If you’re wondering where the Daft Punk story is coming in, the answer is right here. You have met them, right? “I actually have! One night, we all went to a club in LA, and they couldn’t get into the club because the bouncers would only let the girls in the band through. And the bouncers didn’t know who they were. Because, you know, they wear helmets! And it was one of the funniest experiences of my life. My God, these are like some of the biggest names in music, let alone dance music, and they can’t get into this club. Maybe the helmets didn’t work out for them. Nobody in the gang said, ‘this is Daft Punk’. And they obviously didn’t believe us.”

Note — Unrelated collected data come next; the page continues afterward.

-- ==== Sys2Proof/Machine/Pio.lean ====
section
/-! DEFINITION. PIO: the instructions, waits, control, synchronous start and DMA channels (R434–R448, R450–R454). -/

namespace Sys2Proof.Machine

/-- Run the SM's instruction if its OP is `op`. -/
def State.smRun (s : State) (m op : Nat) (f : State → Half → State) : State :=
  match s.smFetch m op with
  | some (w, t) => f t w
  | none => s

/-! ### Instructions (R440). `pins` are the block's inputs as the synchroniser gives them now. -/

def execPioB (m : Fin 32) (s : State) : Res :=
  .next (s.smRun m 0 (fun s w => s.smDone m w (some (pioArg w))))
def execPioLoopa (m : Fin 32) (s : State) : Res := .next (s.smRun m 1 (fun s w => s.smLoop m 4 w))
def execPioLoopb (m : Fin 32) (s : State) : Res := .next (s.smRun m 2 (fun s w => s.smLoop m 5 w))
def execPioBc (m : Fin 32) (pins : Half) (s : State) : Res :=
  .next ((s.pioInputs (smBlock m) pins).smRun m 3 (fun s w => s.smDone m w (if s.branchHolds m then some (pioArg w) else none)))
def execPioDrive (m : Fin 32) (s : State) : Res := .next (s.smRun m 4 (fun s w => s.smDrive m w))
def execPioSample (m : Fin 32) (pins : Half) (s : State) : Res :=
  .next ((s.pioInputs (smBlock m) pins).smRun m 5 (fun s w => s.smSample m w))
def execPioFetch (m : Fin 32) (s : State) : Res := .next (s.smRun m 6 (fun s w => s.smLoadTw m w))
def execPioStore (m : Fin 32) (s : State) : Res := .next (s.smRun m 7 (fun s w => s.smStoreRw m w))
def execPioLoad (m : Fin 32) (s : State) : Res := .next (s.smRun m 8 (fun s w => s.smLoadImm m w))
def execPioAwait (m : Fin 32) (pins : Half) (s : State) : Res :=
  .next ((s.pioInputs (smBlock m) pins).smRun m 9 (fun s w => s.smAwait m w))
def execPioFlag (m : Fin 32) (s : State) : Res := .next (s.smRun m 10 (fun s w => s.smFlag m w))
def execPioCopy (m : Fin 32) (pins : Half) (s : State) : Res :=
  .next ((s.pioInputs (smBlock m) pins).smRun m 11 (fun s w => s.smCopy m w))
def execPioUnpack (m : Fin 32) (s : State) : Res := .next (s.smRun m 12 (fun s w => s.smUnpack m w))
def execPioPack (m : Fin 32) (s : State) : Res := .next (s.smRun m 13 (fun s w => s.smPack m w))
/-- Both OP 0xE and OP 0xF. -/
def execPioNop (m : Fin 32) (s : State) : Res :=
  .next (match s.smFetch m 14 with
    | some (w, t) => t.smDone m w none
    | none => s.smRun m 15 (fun s w => s.smDone m w none))

/-- PIO_WAIT_END (R434): a waiting instruction is tried once more. -/
def execPioWaitEnd (m : Fin 32) (pins : Half) (s : State) : Res :=
  let s := s.pioInputs (smBlock m) pins
  .next (if s.smOn m && (s.sm m).st ≠ 1 then s.smResume m else s)

/-- PIO_DELAY_EXPIRY (R434): the DELAY cycles have passed. -/
def execPioDelayExpiry (m : Fin 32) (s : State) : Res :=
  .next (if s.smOn m && (s.sm m).delay ≠ 0 then s.setSm m { s.sm m with delay := 0 } else s)

/-! ### Starting and stopping (R446) -/

/-- A write of SM_ENABLE: SMs newly enabled start a divider cycle; the others keep what they hold. -/
def State.smEnable (s : State) (b v : Nat) : State :=
  let old := s.n (0x2A00 + b) 1
  let s := s.wr (0x2A00 + b) 1 v
  (List.range 8).foldl (fun s k =>
    let m := 8 * b + k
    if bitOf v k && !bitOf old k then s.setSm m { s.sm m with divAt := s.ticks } else s.setSm m (s.sm m)) s

/-- PIO_SM_ENABLE (R446): a write of SM_ENABLE that sets a bit. -/
def execPioSmEnable (q : Path) (b : Fin 4) (v : Byte) (s : State) : Res :=
  .next (if (v &&& ~~~ BitVec.ofNat 8 (s.n (0x2A00 + b.val) 1)) = 0 then s
  else s.guard q (0x2A00 + b.val) 1 v.toNat (fun s => s.smEnable b v.toNat))

/-- PIO_SM_DISABLE (R446): a write of SM_ENABLE that clears a bit; the SM stops at its cycle boundary. -/
def execPioSmDisable (q : Path) (b : Fin 4) (v : Byte) (s : State) : Res :=
  .next (if (BitVec.ofNat 8 (s.n (0x2A00 + b.val) 1) &&& ~~~ v) = 0 then s
  else s.guard q (0x2A00 + b.val) 1 v.toNat (fun s => s.smEnable b v.toNat))

/-- RESTART. -/
def State.smRestart (s : State) (m : Nat) : State :=
  (s.setSm m { s.sm m with latched := none, delay := 0, st := 1, taken := [], rest := none, tw := 0, txLeft := 0, rw := 0
                           rxHave := 0 }).wr (0x2A40 + m) 2 (s.smC m 3)

/-- PIO_RESTART (R446). -/
def execPioRestart (q : Path) (m : Fin 32) (v : Word) (s : State) : Res :=
  .next (s.guard q (0x2A10 + m.val) 8 v.toNat (fun s => if v = 1 then s.smRestart m else s))

/-- Both FIFOs are emptied. -/
def State.smClear (s : State) (m : Nat) : State := s.setSm m { s.sm m with txF := [], rxF := [] }

/-- PIO_FIFO_CLEAR (R451). -/
def execPioFifoClear (q : Path) (m : Fin 32) (v : Word) (s : State) : Res :=
  .next (s.guard q (0x2A10 + m.val) 9 v.toNat (fun s => if v = 1 then s.smClear m else s))

/-- A write of WRAP: at once while the SM is disabled, staged otherwise (R437). -/
def State.smWrap (s : State) (m v : Nat) : State :=
  let s := s.wr (0x2A10 + m) 2 v
  if s.smOn m then s else s.setSm m { s.sm m with wrap := v }

/-- PIO_WRAP_WRITE (R437). -/
def execPioWrapWrite (q : Path) (m : Fin 32) (v : Half) (s : State) : Res :=
  .next (s.guard q (0x2A10 + m.val) 2 v.toNat (fun s => s.smWrap m v.toNat))

/-- A write of STREAM: a change of DEPTH empties both FIFOs (R443). -/
def State.smStream (s : State) (m v : Nat) : State :=
  let old := s.smDepth m
  let s := s.wr (0x2A10 + m) 4 v
  if s.smDepth m = old then s else s.smClear m

/-! ### Synchronous start (R447, R453) -/

/-- The masks are applied on one tick: stop, restart of dividers, start. -/
def State.syncApply (s : State) : State :=
  let start := s.n 0x2A80 1
  let restart := s.n 0x2A80 2
  let stop := s.n 0x2A80 3
  let s := (s.wr 0x2A80 5 0).cnt 0x2A80 6
  let s := (List.range 4).foldl (fun s b =>
    let old := s.n (0x2A00 + b) 1
    s.smEnable b ((old - (old &&& fieldOf stop (8 * b) 8)) ||| fieldOf start (8 * b) 8)) s
  let s := (List.range 32).foldl (fun s m => if bitOf restart m then s.setSm m { s.sm m with divAt := s.ticks } else s) s
  (List.range 4).foldl (fun s b => if fieldOf (start ||| restart ||| stop) (8 * b) 8 = 0 then s else s.pioEvent b 26) s

/-- A write of COMMAND: 1 arms, 2 cancels an armed command. -/
def State.syncCommand (s : State) (v : Nat) : State :=
  if v = 1 then s.wr 0x2A80 5 1
  else if s.n 0x2A80 5 = 1 then (s.wr 0x2A80 5 0).cnt 0x2A80 7
  else s

/-- PIO_SYNC_APPLY_ARM (R447). -/
def execPioSyncApplyArm (q : Path) (s : State) : Res := .next (s.guard q 0x2A80 5 1 (fun s => s.syncCommand 1))

/-- PIO_SYNC_CANCEL (R447). -/
def execPioSyncCancel (q : Path) (s : State) : Res := .next (s.guard q 0x2A80 5 2 (fun s => s.syncCommand 2))

/-- PIO_SYNC_APPLY (R447): the tick after the command reached the rim; with AT_TRIGGER the trigger's firing applies it. -/
def execPioSyncApply (s : State) : Res := .next (if s.n 0x2A80 5 = 1 && !s.bit 0x2A80 4 7 then s.syncApply else s)

/-- What a firing of trigger `t` of domain `d` does in the PIO blocks (R442, R447). -/
def State.pioTrigger (s : State) (d t : Nat) : State :=
  let k := t + d * 16
  let s := (List.range 32).foldl (fun s m =>
    if s.smOn m && (s.sm m).st = 5 && s.smC m 7 = k then s.smTimeUp m else s) s
  if s.n 0x2A80 5 = 1 && s.bit 0x2A80 4 7 && fieldOf (s.n 0x2A80 4) 0 6 = k then s.syncApply else s

/-! ### Flags and FIFO objects (R442, R444, R452) -/

/-- PIO_FLAG_SET_WRITE (R442). -/
def execPioFlagSetWrite (q : Path) (b : Fin 4) (v : Byte) (s : State) : Res :=
  .next (s.guard q (0x2A00 + b.val) 6 v.toNat (fun s => s.setPioFlags b (s.pioFlags b ||| v.toNat)))

/-- PIO_FLAG_CLEAR_WRITE (R442). -/
def execPioFlagClearWrite (q : Path) (b : Fin 4) (v : Byte) (s : State) : Res :=
  .next (s.guard q (0x2A00 + b.val) 7 v.toNat (fun s => s.setPioFlags b (s.pioFlags b - (s.pioFlags b &&& v.toNat))))

/-- PIO_TX_FIFO_PUSH (R452). -/
def execPioTxFifoPush (q : Path) (m : Fin 32) (v : Word) (s : State) : Res :=
  .next (s.guard q (0x2A40 + m.val) 7 v.toNat (fun s => s.txPush m v))

/-- PIO_RX_FIFO_POP (R452): a FIFO that a channel drains may not be popped (R444). -/
def execPioRxFifoPop (q : Path) (m : Fin 32) (s : State) : Res :=
  .next (if s.readOk q (0x2A40 + m.val) 8 && !s.pioDrained m then
    let r := s.rxPop m
    r.2.emit (.reply q.id.val (leBytes r.1.toNat 4) false)
  else (s.violate q.id.val).emit (.reply q.id.val (zeros 4) false))

/-! ### DMA channels (R445, R454) -/

def dmaIdx (k : Nat) : Nat := 0x2A90 + k
def State.dmaSm (s : State) (k : Nat) : Nat := fieldOf (s.n (dmaIdx k) 1) 8 5

/-- A write of CONTROL with ENABLE = 1. -/
def State.dmaStart (s : State) (k v : Nat) : State :=
  let i := dmaIdx k
  (((s.wr i 1 v).wr i 4 (s.n i 3)).wr i 8 (s.n i 2)).wr i 5 1

/-- STOP. -/
def State.dmaStop (s : State) (k : Nat) : State := if s.n (dmaIdx k) 5 = 1 then s.wr (dmaIdx k) 5 3 else s

/-- Accepted writes of CONTROL. -/
def State.dmaControl (s : State) (k v : Nat) : State :=
  if bitOf v 0 then s.dmaStart k v else (s.dmaStop k).wr (dmaIdx k) 1 v

/-- PIO_DMA_ENABLE (R454). -/
def execPioDmaEnable (q : Path) (k : Fin 64) (v : Word) (s : State) : Res :=
  .next (if bitOf v.toNat 0 then s.guard q (dmaIdx k) 1 v.toNat (fun s => s.dmaControl k v.toNat) else s)

/-- PIO_DMA_STOP (R445): a write of STOP. -/
def execPioDmaStop (q : Path) (k : Fin 64) (v : Word) (s : State) : Res :=
  .next (s.guard q (dmaIdx k) 6 v.toNat (fun s => if v = 1 then s.dmaStop k else s))

/-- The address after `a` with RING `r`. -/
def ringNext (a r : Nat) : Nat :=
  if r = 0 then (a + 4) % 2 ^ 32 else a / 2 ^ r * 2 ^ r + (a + 4) % 2 ^ r

/-- One word was moved: count it, and end or repeat after COUNT words. -/
def State.dmaMoved (s : State) (k : Nat) : State :=
  let i := dmaIdx k
  let left := s.n i 4 - 1
  let s := ((s.cnt i 7).wr i 4 left).wr i 8 (ringNext (s.n i 8) (fieldOf (s.n i 1) 16 4))
  if left ≠ 0 then s
  else if s.bit i 1 20 then (s.wr i 4 (s.n i 3)).wr i 8 (s.n i 2)
  else (s.wr i 5 2).pioEvent (smBlock (s.dmaSm k)) 24

/-- PIO_DMA_WORD (R445): one word, when the FIFO allows and its bank is ON (R448). -/
def execPioDmaWord (k : Fin 64) (s : State) : Res :=
  let i := dmaIdx k
  let m := s.dmaSm k
  let a := s.n i 8
  .next (if s.n i 5 ≠ 1 || !s.ready a then s
  else if s.bit i 1 1 then
    if (s.sm m).rxF.isEmpty then s
    else
      let r := s.rxPop m
      (r.2.memWrite { id := 39, secure := true } a (leBytes r.1.toNat 4)).dmaMoved k
  else if !s.txRoom m then s
  else
    let r := s.dmaRead 39 a 4
    if r.2.1 then (r.2.2.wr i 5 4).pioEvent (smBlock m) 25
    else (r.2.2.txPush m (BitVec.ofNat 32 (leNat r.1))).dmaMoved k)

/-- Accepted writes of PIO objects. -/
def State.effPio (s : State) (i j v : Nat) : Option State :=
  if 0x2A00 ≤ i ∧ i ≤ 0x2A03 then
    let b := i - 0x2A00
    if j = 1 then some (s.smEnable b v)
    else if j = 6 then some (s.setPioFlags b (s.pioFlags b ||| v))
    else if j = 7 then some (s.setPioFlags b (s.pioFlags b - (s.pioFlags b &&& v)))
    else none
  else if 0x2A10 ≤ i ∧ i ≤ 0x2A2F then
    let m := i - 0x2A10
    if j = 2 then some (s.smWrap m v)
    else if j = 4 then some (s.smStream m v)
    else if j = 8 then some (if v = 1 then s.smRestart m else s)
    else if j = 9 then some (if v = 1 then s.smClear m else s)
    else none
  else if 0x2A40 ≤ i ∧ i ≤ 0x2A5F ∧ j = 7 then some (s.txPush (i - 0x2A40) (BitVec.ofNat 32 v))
  else if i = 0x2A80 ∧ j = 5 then some (s.syncCommand v)
  else if 0x2A90 ≤ i ∧ i ≤ 0x2ACF then
    let k := i - 0x2A90
    if j = 1 then some (s.dmaControl k v)
    else if j = 6 then some (if v = 1 then s.dmaStop k else s)
    else none
  else none

end Sys2Proof.Machine
end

As for the future, it’s more of the same. More shows, more radio, more random meetings with robots. And maybe an album. Or definitely an album. “I’m working on an album right now, although I don’t know if I’m gonna talk about this yet. Tennis and Ashworth are mixing the full record so all most of the songs will be layered with live drums.” Needless to say, the first time she stepped onto a court with Tennis, he was wearing a Grateful Dead tee. “And I was like: you’re a Deadhead! I didn’t know that about him. And so we connected on that like psychedelic rock level. And yeah, we stayed in touch ever since.”